**Input material:**
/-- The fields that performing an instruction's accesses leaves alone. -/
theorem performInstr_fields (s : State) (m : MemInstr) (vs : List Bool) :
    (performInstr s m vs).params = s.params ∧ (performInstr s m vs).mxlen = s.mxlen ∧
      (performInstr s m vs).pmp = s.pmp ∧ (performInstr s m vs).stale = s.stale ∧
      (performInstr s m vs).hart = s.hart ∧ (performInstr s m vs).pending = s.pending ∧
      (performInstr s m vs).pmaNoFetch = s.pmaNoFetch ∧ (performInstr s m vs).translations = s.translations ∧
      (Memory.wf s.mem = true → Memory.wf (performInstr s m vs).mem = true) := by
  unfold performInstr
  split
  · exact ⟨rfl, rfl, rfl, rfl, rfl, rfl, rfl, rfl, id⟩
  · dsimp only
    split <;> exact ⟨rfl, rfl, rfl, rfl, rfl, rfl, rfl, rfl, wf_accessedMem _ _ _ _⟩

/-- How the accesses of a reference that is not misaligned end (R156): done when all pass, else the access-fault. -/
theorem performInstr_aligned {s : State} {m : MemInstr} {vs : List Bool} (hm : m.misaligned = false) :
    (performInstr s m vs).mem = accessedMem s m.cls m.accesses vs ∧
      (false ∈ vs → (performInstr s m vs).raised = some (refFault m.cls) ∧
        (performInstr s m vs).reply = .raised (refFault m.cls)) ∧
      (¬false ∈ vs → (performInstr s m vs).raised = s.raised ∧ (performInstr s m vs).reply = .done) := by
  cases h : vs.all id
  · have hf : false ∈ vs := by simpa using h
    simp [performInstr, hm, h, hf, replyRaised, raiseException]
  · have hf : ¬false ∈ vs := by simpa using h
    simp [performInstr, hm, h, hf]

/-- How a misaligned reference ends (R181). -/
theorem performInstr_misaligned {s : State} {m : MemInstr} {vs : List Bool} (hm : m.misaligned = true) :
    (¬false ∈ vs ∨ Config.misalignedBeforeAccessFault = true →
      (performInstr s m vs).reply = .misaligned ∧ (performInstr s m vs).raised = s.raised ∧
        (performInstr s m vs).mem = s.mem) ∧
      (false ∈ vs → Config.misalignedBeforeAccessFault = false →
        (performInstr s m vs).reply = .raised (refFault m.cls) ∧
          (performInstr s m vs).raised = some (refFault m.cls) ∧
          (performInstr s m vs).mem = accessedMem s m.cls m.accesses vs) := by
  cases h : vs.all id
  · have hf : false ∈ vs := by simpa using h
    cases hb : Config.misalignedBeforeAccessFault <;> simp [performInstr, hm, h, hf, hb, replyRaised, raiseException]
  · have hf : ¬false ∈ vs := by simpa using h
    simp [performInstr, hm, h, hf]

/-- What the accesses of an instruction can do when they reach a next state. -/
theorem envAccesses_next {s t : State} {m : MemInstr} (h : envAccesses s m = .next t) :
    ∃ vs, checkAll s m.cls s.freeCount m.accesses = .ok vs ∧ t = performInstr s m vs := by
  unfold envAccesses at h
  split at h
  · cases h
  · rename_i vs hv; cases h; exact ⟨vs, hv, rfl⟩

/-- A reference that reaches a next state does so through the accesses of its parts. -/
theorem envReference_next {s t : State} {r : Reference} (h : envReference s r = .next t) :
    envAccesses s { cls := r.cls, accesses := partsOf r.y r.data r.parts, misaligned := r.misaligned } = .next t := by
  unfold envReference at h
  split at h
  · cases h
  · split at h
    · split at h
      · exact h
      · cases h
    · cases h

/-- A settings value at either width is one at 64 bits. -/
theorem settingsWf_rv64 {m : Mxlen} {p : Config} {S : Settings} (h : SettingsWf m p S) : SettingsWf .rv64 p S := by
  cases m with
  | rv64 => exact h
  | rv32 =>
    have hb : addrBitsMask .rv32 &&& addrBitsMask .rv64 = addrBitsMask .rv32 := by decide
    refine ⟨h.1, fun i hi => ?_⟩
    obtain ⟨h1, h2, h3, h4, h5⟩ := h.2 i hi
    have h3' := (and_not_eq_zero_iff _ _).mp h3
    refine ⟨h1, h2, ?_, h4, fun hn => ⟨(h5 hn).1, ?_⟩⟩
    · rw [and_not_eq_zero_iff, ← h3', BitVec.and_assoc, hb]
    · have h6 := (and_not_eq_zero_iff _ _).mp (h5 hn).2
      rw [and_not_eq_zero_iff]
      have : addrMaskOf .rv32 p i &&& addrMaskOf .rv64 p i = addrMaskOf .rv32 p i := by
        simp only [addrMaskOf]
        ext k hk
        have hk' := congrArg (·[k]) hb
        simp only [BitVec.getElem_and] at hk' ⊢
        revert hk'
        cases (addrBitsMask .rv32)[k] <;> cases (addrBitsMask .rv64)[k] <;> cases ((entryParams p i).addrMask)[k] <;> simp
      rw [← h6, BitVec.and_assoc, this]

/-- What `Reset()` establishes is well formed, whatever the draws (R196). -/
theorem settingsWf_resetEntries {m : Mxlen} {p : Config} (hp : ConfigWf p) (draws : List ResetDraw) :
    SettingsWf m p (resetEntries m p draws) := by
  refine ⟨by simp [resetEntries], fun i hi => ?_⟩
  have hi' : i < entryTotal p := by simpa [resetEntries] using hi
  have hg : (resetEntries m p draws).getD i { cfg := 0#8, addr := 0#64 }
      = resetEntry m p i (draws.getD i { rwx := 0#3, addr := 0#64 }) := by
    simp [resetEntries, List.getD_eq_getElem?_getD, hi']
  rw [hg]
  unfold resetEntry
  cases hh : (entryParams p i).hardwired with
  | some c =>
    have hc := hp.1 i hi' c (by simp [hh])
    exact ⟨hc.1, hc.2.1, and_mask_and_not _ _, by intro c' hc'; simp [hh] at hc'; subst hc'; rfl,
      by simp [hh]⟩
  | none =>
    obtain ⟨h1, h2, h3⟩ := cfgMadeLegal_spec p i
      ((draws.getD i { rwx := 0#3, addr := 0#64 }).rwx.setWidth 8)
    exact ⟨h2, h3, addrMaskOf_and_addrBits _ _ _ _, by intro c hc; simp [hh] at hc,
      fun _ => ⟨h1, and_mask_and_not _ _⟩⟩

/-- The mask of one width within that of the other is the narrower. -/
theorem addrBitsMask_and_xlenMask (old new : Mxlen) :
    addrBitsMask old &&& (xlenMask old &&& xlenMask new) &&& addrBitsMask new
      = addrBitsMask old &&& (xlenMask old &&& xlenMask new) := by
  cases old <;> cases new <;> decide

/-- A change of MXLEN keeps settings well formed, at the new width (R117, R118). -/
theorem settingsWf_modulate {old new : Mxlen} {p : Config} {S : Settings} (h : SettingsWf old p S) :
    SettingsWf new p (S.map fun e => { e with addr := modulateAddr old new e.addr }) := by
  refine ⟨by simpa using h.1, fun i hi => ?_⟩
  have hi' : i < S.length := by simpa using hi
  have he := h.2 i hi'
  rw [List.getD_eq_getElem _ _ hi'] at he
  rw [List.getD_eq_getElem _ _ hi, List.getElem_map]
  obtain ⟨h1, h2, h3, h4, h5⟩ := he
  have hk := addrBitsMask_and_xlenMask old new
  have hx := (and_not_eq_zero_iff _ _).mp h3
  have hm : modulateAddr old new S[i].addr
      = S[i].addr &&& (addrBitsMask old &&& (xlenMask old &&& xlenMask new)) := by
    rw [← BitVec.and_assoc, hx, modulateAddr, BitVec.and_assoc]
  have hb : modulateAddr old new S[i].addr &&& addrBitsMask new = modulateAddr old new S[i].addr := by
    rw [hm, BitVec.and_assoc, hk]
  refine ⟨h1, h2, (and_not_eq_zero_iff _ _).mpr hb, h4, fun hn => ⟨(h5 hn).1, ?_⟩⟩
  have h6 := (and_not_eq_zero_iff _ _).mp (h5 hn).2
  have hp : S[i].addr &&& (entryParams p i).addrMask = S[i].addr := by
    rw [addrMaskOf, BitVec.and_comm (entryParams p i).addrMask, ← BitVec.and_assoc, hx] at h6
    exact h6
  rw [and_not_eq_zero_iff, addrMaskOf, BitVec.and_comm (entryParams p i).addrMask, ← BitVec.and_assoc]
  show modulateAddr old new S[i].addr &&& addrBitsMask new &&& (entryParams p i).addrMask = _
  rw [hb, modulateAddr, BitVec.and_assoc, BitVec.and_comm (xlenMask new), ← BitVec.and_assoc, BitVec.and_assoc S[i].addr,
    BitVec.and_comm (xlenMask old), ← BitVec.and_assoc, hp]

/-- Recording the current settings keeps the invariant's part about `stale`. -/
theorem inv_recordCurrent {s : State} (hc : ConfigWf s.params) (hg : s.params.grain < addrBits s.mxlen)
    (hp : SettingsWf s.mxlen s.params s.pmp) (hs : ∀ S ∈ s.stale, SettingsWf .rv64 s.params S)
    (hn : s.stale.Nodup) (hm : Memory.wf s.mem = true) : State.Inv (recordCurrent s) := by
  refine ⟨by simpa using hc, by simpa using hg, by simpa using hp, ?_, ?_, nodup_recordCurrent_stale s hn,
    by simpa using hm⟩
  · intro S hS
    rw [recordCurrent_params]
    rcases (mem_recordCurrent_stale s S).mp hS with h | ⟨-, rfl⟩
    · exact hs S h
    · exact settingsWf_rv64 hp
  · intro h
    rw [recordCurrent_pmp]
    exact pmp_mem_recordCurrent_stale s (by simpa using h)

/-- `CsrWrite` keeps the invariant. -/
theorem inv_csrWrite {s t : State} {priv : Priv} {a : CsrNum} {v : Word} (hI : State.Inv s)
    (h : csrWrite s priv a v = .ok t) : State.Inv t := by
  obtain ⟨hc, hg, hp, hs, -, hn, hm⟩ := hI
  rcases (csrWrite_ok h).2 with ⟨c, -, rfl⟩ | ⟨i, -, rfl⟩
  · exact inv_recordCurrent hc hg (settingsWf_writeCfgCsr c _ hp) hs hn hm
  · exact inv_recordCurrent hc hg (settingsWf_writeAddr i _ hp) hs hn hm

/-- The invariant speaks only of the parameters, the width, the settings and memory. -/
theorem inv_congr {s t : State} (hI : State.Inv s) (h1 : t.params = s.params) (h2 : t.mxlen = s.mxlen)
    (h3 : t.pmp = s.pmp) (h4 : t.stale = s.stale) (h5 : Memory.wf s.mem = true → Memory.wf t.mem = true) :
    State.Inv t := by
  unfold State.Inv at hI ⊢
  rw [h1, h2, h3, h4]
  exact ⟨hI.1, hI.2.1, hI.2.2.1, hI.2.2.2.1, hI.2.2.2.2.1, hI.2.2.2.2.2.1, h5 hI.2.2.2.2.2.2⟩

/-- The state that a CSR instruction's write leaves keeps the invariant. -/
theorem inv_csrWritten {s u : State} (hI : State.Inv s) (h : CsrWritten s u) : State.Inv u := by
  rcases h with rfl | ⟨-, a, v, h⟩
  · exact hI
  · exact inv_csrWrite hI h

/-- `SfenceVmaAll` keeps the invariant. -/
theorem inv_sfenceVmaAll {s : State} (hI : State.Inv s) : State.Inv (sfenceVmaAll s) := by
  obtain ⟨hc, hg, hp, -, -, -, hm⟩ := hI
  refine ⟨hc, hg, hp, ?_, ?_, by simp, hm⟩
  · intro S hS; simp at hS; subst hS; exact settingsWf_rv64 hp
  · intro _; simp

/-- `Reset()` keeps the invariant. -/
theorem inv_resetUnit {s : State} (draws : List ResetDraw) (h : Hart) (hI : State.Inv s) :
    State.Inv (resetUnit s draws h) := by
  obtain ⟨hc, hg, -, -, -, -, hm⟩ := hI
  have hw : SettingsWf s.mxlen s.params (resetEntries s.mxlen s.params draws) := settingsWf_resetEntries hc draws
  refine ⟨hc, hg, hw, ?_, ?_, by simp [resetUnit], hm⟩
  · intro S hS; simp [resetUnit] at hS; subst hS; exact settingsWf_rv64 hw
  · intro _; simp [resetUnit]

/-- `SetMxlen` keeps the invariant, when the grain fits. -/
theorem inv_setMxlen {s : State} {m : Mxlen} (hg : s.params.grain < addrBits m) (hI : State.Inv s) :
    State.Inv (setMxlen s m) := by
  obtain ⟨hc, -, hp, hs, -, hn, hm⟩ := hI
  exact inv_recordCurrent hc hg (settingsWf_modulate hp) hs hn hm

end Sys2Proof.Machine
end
--
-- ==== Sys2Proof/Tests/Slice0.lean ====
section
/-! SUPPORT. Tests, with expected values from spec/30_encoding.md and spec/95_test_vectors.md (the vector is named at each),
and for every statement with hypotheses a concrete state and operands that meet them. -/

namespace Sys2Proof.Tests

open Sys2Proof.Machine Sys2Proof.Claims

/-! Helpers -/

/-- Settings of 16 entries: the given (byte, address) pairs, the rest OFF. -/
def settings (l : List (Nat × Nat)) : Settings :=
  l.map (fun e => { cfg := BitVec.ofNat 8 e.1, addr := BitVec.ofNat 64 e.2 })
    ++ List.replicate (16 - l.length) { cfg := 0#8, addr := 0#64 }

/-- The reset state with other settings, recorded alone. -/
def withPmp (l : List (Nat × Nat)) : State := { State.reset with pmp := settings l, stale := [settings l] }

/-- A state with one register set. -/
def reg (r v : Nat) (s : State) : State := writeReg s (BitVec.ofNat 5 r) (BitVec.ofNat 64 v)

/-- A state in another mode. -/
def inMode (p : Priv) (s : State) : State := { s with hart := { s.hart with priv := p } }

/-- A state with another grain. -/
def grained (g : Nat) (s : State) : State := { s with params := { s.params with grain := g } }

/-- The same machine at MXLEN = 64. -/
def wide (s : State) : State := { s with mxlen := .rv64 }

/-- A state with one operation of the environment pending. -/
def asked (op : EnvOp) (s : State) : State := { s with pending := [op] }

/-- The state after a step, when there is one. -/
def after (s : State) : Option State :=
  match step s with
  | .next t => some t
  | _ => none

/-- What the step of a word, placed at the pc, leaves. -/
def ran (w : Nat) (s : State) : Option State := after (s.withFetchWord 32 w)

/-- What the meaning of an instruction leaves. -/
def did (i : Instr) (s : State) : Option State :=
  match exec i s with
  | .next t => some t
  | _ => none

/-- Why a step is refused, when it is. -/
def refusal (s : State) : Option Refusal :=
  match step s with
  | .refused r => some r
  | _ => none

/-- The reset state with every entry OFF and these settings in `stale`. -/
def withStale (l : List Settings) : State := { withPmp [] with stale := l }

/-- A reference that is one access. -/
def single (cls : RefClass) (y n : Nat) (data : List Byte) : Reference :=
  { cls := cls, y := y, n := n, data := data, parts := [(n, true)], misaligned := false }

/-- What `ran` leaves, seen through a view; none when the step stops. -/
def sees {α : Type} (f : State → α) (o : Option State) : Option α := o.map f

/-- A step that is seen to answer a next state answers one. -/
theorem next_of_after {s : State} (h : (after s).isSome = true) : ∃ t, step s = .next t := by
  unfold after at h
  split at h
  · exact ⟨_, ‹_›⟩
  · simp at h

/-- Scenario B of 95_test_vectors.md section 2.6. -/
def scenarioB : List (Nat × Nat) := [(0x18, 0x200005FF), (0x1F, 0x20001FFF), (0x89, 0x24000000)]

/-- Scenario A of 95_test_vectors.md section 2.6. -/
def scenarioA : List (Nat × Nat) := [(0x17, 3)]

**Task statement:**
Print, without alteration, only the lines above between the one holding "def reg (r v" and the one holding "step stops. -/", inclusive.

**Solution to the exercise:**
def reg (r v : Nat) (s : State) : State := writeReg s (BitVec.ofNat 5 r) (BitVec.ofNat 64 v)

/-- A state in another mode. -/
def inMode (p : Priv) (s : State) : State := { s with hart := { s.hart with priv := p } }

/-- A state with another grain. -/
def grained (g : Nat) (s : State) : State := { s with params := { s.params with grain := g } }

/-- The same machine at MXLEN = 64. -/
def wide (s : State) : State := { s with mxlen := .rv64 }

/-- A state with one operation of the environment pending. -/
def asked (op : EnvOp) (s : State) : State := { s with pending := [op] }

/-- The state after a step, when there is one. -/
def after (s : State) : Option State :=
  match step s with
  | .next t => some t
  | _ => none

/-- What the step of a word, placed at the pc, leaves. -/
def ran (w : Nat) (s : State) : Option State := after (s.withFetchWord 32 w)

/-- What the meaning of an instruction leaves. -/
def did (i : Instr) (s : State) : Option State :=
  match exec i s with
  | .next t => some t
  | _ => none

/-- Why a step is refused, when it is. -/
def refusal (s : State) : Option Refusal :=
  match step s with
  | .refused r => some r
  | _ => none

/-- The reset state with every entry OFF and these settings in `stale`. -/
def withStale (l : List Settings) : State := { withPmp [] with stale := l }

/-- A reference that is one access. -/
def single (cls : RefClass) (y n : Nat) (data : List Byte) : Reference :=
  { cls := cls, y := y, n := n, data := data, parts := [(n, true)], misaligned := false }

/-- What `ran` leaves, seen through a view; none when the step stops. -/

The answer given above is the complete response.